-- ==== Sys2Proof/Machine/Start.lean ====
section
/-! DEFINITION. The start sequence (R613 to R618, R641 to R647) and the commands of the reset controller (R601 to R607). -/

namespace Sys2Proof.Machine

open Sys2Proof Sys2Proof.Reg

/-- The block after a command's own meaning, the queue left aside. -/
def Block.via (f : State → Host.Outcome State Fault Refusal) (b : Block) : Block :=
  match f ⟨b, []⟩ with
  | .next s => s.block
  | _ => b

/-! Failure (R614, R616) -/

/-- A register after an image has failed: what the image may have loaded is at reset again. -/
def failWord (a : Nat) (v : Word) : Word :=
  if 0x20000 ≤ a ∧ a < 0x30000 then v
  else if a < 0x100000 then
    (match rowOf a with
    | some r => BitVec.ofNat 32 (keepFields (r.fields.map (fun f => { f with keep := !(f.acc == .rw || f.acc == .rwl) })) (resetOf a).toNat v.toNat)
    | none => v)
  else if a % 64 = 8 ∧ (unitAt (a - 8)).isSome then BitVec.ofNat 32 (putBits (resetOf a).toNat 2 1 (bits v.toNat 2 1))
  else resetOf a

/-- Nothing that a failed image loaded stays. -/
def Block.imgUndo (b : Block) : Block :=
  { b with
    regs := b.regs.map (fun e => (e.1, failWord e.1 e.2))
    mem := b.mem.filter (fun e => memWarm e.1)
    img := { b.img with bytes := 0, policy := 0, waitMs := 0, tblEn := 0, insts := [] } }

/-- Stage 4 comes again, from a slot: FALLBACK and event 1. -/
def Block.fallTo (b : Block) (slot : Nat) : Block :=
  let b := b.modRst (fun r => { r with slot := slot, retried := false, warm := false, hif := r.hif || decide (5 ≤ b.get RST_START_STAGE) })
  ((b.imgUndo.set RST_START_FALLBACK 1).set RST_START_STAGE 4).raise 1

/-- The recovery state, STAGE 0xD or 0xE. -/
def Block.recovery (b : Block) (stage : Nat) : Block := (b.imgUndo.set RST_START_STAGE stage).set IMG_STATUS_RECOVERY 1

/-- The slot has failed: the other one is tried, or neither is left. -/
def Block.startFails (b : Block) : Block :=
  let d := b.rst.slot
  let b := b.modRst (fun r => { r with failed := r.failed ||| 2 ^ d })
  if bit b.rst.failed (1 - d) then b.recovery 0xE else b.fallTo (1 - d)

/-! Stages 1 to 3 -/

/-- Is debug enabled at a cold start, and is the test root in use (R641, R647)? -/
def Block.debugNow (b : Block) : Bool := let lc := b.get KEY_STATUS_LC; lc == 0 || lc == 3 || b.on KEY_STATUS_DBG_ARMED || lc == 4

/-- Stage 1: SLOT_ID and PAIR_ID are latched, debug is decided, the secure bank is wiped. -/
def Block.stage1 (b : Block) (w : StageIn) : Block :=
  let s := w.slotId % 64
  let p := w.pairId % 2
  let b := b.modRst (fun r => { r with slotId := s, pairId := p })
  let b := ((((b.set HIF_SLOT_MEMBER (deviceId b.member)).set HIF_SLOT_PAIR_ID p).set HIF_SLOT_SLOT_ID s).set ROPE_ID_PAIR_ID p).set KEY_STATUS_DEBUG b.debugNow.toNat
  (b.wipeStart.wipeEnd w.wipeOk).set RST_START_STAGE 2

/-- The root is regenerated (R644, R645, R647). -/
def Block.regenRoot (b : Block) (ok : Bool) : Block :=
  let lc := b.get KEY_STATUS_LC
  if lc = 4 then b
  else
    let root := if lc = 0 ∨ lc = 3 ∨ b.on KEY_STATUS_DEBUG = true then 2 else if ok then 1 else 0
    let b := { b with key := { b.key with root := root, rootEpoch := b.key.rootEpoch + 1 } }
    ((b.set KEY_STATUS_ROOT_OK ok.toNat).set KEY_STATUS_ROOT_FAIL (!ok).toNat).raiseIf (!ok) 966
......
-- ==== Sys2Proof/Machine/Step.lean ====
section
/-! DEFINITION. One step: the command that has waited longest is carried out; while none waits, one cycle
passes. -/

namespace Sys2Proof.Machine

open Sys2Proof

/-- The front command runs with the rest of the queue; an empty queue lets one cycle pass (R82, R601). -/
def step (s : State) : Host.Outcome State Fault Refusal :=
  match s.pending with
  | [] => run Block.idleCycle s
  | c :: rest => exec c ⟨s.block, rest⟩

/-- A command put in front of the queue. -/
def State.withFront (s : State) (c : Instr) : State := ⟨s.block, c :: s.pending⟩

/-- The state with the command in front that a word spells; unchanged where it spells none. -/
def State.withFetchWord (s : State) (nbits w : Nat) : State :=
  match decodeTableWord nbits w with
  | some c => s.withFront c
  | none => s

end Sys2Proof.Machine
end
......
■ What you have to do:
Starting at the line above that contains "-- ==== Sys2Proof/Machine/Start.lean", write out each line exactly until the line that contains "open Sys2Proof Sys2Proof.Reg" has been written, and stop there.

■ Result:
-- ==== Sys2Proof/Machine/Start.lean ====
section
/-! DEFINITION. The start sequence (R613 to R618, R641 to R647) and the commands of the reset controller (R601 to R607). -/

namespace Sys2Proof.Machine

open Sys2Proof Sys2Proof.Reg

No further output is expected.